Rebooting the global economy has to combine "putting food on the table" with directing "resources towards nature-positive actions that will guarantee us a secure future," UNEP's Anderson says. For people living near nature, upticks in poaching suggest a need for more resilient "wildlife economies" with less dependence on tourism, she says.
Anderson also stresses the need to look beyond protected areas to cities and rural areas, where environmental problems abound. "We must look at biodiversity beyond protected areas, because this is where the loss is most severe."
Currently about 15% of global land and 7% of waters are protected, according to the UN's database of protected areas. The goal set a decade ago by global representatives in Aichi, Japan, was 17% for land and 10% for waters by 2020 (still lower than scientists' 30% target for both).
At next year's Convention on Biodiversity in Kunming, China, 196 countries are hoped to set new biodiversity goals for themselves -- and actually achieve them this time.

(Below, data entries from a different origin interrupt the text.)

-- ==== Sys2Proof/Machine/TimeBases.lean ====
section
/-! DEFINITION. The time bases (R214 to R225), their views of TB0, captures (R226, R227), the calendar count (R237 to R241), and what each XO32K
edge and TCLK tick does to them. -/

namespace Sys2Proof.Machine

/-! ### The eight time bases -/

/-- One second of a time base, in its units. -/
def unitsPerS : Nat := nsPerS * unitsPerNs

/-- S wraps from 2^48 − 1 to 0 (R216). -/
def tbWrap : Nat := 2 ^ 48 * unitsPerS

/-- Time base n. -/
def State.tbAt (s : State) (n : Nat) : TimeBase := s.tim.tb.getD n TimeBase.zero

/-- Time base n changed. -/
def State.tbMod (s : State) (n : Nat) (f : TimeBase → TimeBase) : State := { s with tim := { s.tim with tb := modAt s.tim.tb n f } }

/-- R27, R218: time base n counts by itself (sources 0 to 2; TB0 always). -/
def State.tbCounts (s : State) (n : Nat) : Bool := n == 0 || s.get (F.TB_STATUS_SOURCE n) ≤ 2

/-- The advance of a base over `dt` (in 2^-16 ns) of its clock: scaled by RATE (R216), without slew. -/
def TimeBase.advance (b : TimeBase) (dt : Nat) : Int := (dt * 2 ^ 32 : Nat) + (dt : Int) * b.rate / (2 ^ 16 : Nat)

/-- The share of the slew in progress that falls due over `dt` at `slewMax` ppm (R217). -/
def TimeBase.slewShare (b : TimeBase) (dt slewMax : Nat) : Int :=
  let m : Int := (dt * 2 ^ 32 * slewMax / 1000000 : Nat)
  if 0 ≤ b.slew then min b.slew m else max b.slew (-m)

/-- A base moved by `d` units, modulo the wrap of S. -/
def TimeBase.add (b : TimeBase) (d : Int) : TimeBase := { b with t := (((b.t : Int) + d) % (tbWrap : Nat)).toNat }

/-- A tick (or, while carried, an XO32K edge) that ends a period `dt`: adjustments committed before it apply (R217). A set replaces the time and
beats a step; either cancels the slew in progress; a slew committed with them starts after. -/
def TimeBase.tick (b : TimeBase) (dt slewMax : Nat) : TimeBase :=
  let rate := b.ratePend.getD b.rate
  let b := { b with rate := rate }
  let moved := b.add (b.advance dt + b.slewShare dt slewMax)
  let b := match b.setPend, b.stepPend with
    | some v, _ => { b with t := v, slew := 0 }
    | none, some d => { moved.add (d * (unitsPerNs : Nat)) with slew := 0 }
    | none, none => { moved with slew := b.slew - b.slewShare dt slewMax }
  let b := match b.slewPend with
    | some v => { b with slew := v }
    | none => b
  { b with setPend := none, stepPend := none, slewPend := none, ratePend := none }

/-- One TCLK period in 2^-16 ns (R214). -/
def tclkDt : Nat := 4 * 2 ^ 16

/-- R225: the value a counting base starts with, from the calendar. -/
def State.startValue (s : State) : Nat :=
  if s.isSet F.CAL_STATUS_LOST then 0 else
  let sec := ((s.tim.calSec : Int) + sint 16 (s.get F.CAL_LEAP_TAI_UTC)) % ((2 ^ 48 : Nat) : Int)
  let ns := s.tim.calSub * 30517578125 / 1000000
  (sec.toNat * nsPerS + ns) * unitsPerNs

/-! ### Views of TB0 (R223, R224) and reads -/

/-- TB0's time in units. -/
def State.tb0 (s : State) : Nat := (s.tbAt 0).t

/-- TB0 in nanoseconds, seconds included. -/
def State.t0 (s : State) : Nat := s.tb0 / unitsPerNs

/-- The Graticule's slot index (R149). -/
def State.slotIndex (s : State) : Nat := s.t0 / 256000

/-- The Traverse slot number j (R181): slots of 1.25 ms from the TB0 origin. -/
def State.trvSlot (s : State) : Nat := s.t0 / 1250000

/-- R223: the TSF of radio n, in µs modulo 2^64. -/
def State.tsf (s : State) (n : Nat) : Nat :=
  (((s.t0 / 1000 : Nat) : Int) + s.tim.tsfOfs.getD n 0 * (s.superframeTu n : Int) * 1024) % ((2 ^ 64 : Nat) : Int) |>.toNat

/-- What a base reads, in units of 2^-48 ns: its own count, TB0 shifted by the TSF offset (R223), or the Traverse slot clock (R224). -/
def State.tbValue (s : State) (n : Nat) : Nat :=
  let src := s.get (F.TB_STATUS_SOURCE n)
  if s.tbCounts n then (s.tbAt n).t
  else if src ≤ 5 then
    let k := src - 3
    (((s.tb0 : Int) + s.tim.tsfOfs.getD k 0 * (s.superframeTu k : Int) * 1024 * 1000 * (unitsPerNs : Nat)) % ((tbWrap : Nat) : Int)).toNat
  else s.trvSlot % 2 ^ 48 * unitsPerS + s.t0 % 1250000 * unitsPerNs + s.tb0 % unitsPerNs

/-- Nanoseconds field of a time value. -/
def tvN (v : Nat) : Nat := v / unitsPerNs % nsPerS
/-- Seconds field of a time value. -/
def tvS (v : Nat) : Nat := v / unitsPerS % 2 ^ 48
/-- The 16 fraction bits that can be read. -/
def tvF (v : Nat) : Nat := v % unitsPerNs / 2 ^ 32

/-- TIME0, TIME1 and TIME2 of base n (R242). -/
def State.timeWords (s : State) (n : Nat) : Word × Word × Word :=
  let v := s.tbValue n
  (BitVec.ofNat 32 (tvN v), BitVec.ofNat 32 (tvS v % 2 ^ 32), BitVec.ofNat 32 (tvS v / 2 ^ 32 + tvF v * 2 ^ 16))

/-! ### Ticks (R216, R217, R219, R229) -/

/-- Compare unit c is armed. DEDUCED (log 78). -/
def State.cmpArmed (s : State) (c : Nat) : Bool := s.isSet (F.CMP_CTRL_ARM c)

/-- The committed target of compare unit c, in ns (R228). -/
def State.cmpTarget (s : State) (c : Nat) : Nat := s.tim.cmpTarget.getD c 0

/-- The time in ns of the base that compare unit c names. -/
def State.cmpTime (s : State) (c : Nat) : Nat := s.tbValue (s.get (F.CMP_CTRL_TB c)) / unitsPerNs

/-- Base n jumps at the next tick: a set or step is pending on it, or on TB0 for a view (R219). -/
def State.jumps (s : State) (n : Nat) : Bool :=
  let b := if s.tbCounts n then s.tbAt n else s.tbAt 0
  b.setPend.isSome || b.stepPend.isSome

/-- The bases after a period `dt` (in 2^-16 ns) of their clock: those that count by themselves have ticked. -/
def State.tickAll (s : State) (dt : Nat) : List TimeBase :=
  (indexed s.tim.tb).map fun (n, b) => if s.tbCounts n then b.tick dt (s.get (F.TB_CTRL_SLEW_MAX n)) else b

/-- Every counting base ticks over a period `dt` (in 2^-16 ns). A set or step of TB0 ends the runs in progress (R219); one that carries a
base past the target of an armed compare unit is noted for that unit (R229). -/
def State.tickBases (s : State) (dt : Nat) : State :=
  let t : State := { s with tim := { s.tim with tb := s.tickAll dt } }
  let jumped := (List.range 16).map fun c =>
    s.tim.jumped.getD c false ||
      (s.cmpArmed c && s.jumps (s.get (F.CMP_CTRL_TB c)) && decide (s.cmpTime c < s.cmpTarget c) && decide (s.cmpTarget c ≤ t.cmpTime c))
  let t := { t with tim := { t.tim with jumped := jumped } }
  if s.jumps 0 then { t with grt := { t.grt with radios := t.grt.radios.map (fun r => { r with run := none }) } } else t

/-! ### Frame and event stamps (R227, R234) -/

/-- The state with other time bases: what a stamp away from the present tick reads. -/
def State.withBases (s : State) (l : List TimeBase) : State := { s with tim := { s.tim with tb := l } }

/-- The value a stamp in base n takes now, `sub` ns into the tick; while carried, that of the first XO32K edge after the event (R227). A view takes it from TB0. -/
def State.stampOf (s : State) (n sub : Nat) : Nat :=
  if s.tim.carried then (s.withBases (s.tickAll (s.rd A.TB_XO32K_PERIOD).toNat)).tbValue n
  else (s.withBases (s.tim.tb.map (fun b => b.add ((sub * unitsPerNs : Nat) : Int)))).tbValue n

/-- The value a stamp in base n took `ago` ns before now. DEDUCED (log 82). -/
def State.stampBack (s : State) (n ago : Nat) : Nat :=
  if s.tim.carried then s.stampOf n 0 else (s.withBases (s.tim.tb.map (fun b => b.add (-(b.advance (ago * 2 ^ 16)))))).tbValue n

/-- The receive stamp of an interface, in the time base of TB_RX_SEL, of a point `ago` ns before now (R234). `i`: ports 0 to 3, radios 4 to 6. -/
def State.rxStamp (s : State) (i ago : Nat) : Stamp :=
  let tb := getField (s.rd A.TB_RX_SEL) (3 * i) 3
  let v := s.stampBack tb ago
  ⟨tb, tvS v, tvN v, tvF v⟩

/-! ### Captures (R226, R227) -/

/-- A capture of unit c, stamped in its time base. DEDUCED (log 82). -/
def State.capture (s : State) (c : Nat) (rising : Bool) (sub : Nat) : State :=
  let fifo := s.tim.cap.getD c []
  if fifo.length < 4 then
    let v := s.stampOf (s.get (F.CAP_CTRL_TB c)) sub
    let e : CapEntry := ⟨rising, s.tim.carried, tvN v, tvS v, tvF v⟩
    let s := { s with tim := { s.tim with cap := s.tim.cap.set c (fifo ++ [e]) } }
    s.put (F.CAP_STATUS_COUNT c) (fifo.length + 1)
  else (s.bump (A.CAP_OVF c)).raise (F.CAP_STATUS_OVF c)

To build momentum toward that, several countries including Canada, the UK and EU vowed this week to expand protected natural areas, and more than 70 countries signed a 10-point pledge to prioritize the environment in post-pandemic reconstruction. Notably missing from the list of pledge signatories, however, were China, India, the US, and Brazil.
A 'once in a lifetime experiment'
The pandemic offers scientists a dramatic opportunity to drive home the need for such commitments.
Though a tragedy, the pandemic is "this once in a lifetime event" to evaluate the effects of our behavior on nature, says Richard Primack, a biologist at Boston University, who is working with scientists globally to compile research about Covid-19's impact on conservation, for the journal Biological Conservation. "We going to see these enormous changes in human activity."
A major question, says Primack, is whether the ways in which humans try to protect nature actually work. "Maybe (the data) will tell us that the management we have is not important, if biological systems are really staying the same. Or maybe it's telling us that the management is critical."
One colleague of Primack's sees early evidence to support scaling up protection. David Philipp, an avid angler and conservation biologist at the Fisheries Conservation Foundation, has been studying bass populations in the lakes and rivers of southern Ontario for 30 years. For decades, he says, sport fishing caused a disastrous annual depletion of baby bass, by disrupting father fish as they guarded their nests from predators.
But between 2019 and 2020, the number of surviving baby bass in Philipp's research zone more than tripled, from 124,000 to 414,000, a change that he attributes to a halt on fishing due to pandemic lockdowns and the US-Canada border closure. This year's surviving fry could live as long as 15 years, theoretically rejuvenating the population for years.
His research, which is still under review, could be a decisive piece of Philipp's pitch to the Canadian government for a pilot project that would effectively replicate lockdown's benefits, by blocking off nesting areas in lakes from fishing for a few months each year.
Lockdowns have "given people a glimpse of how quickly things can improve if we take action," Anderson says. Though sightings of flora and fauna thriving during mankind's confinement may not tell the whole story, she hopes they will inspire the public to reconnect with nature and demand more environmental protections in the future.
Primack, the biologist, has wondered whether in some cases, the animals spotted during the pandemic had been visiting urban spaces all along. "People might have been just rushing around too much to notice them before," he says. Only long-term studies will eventually show whether wildlife in some areas really did take advantage of the sudden quiet to explore, or whether we just began to see things differently.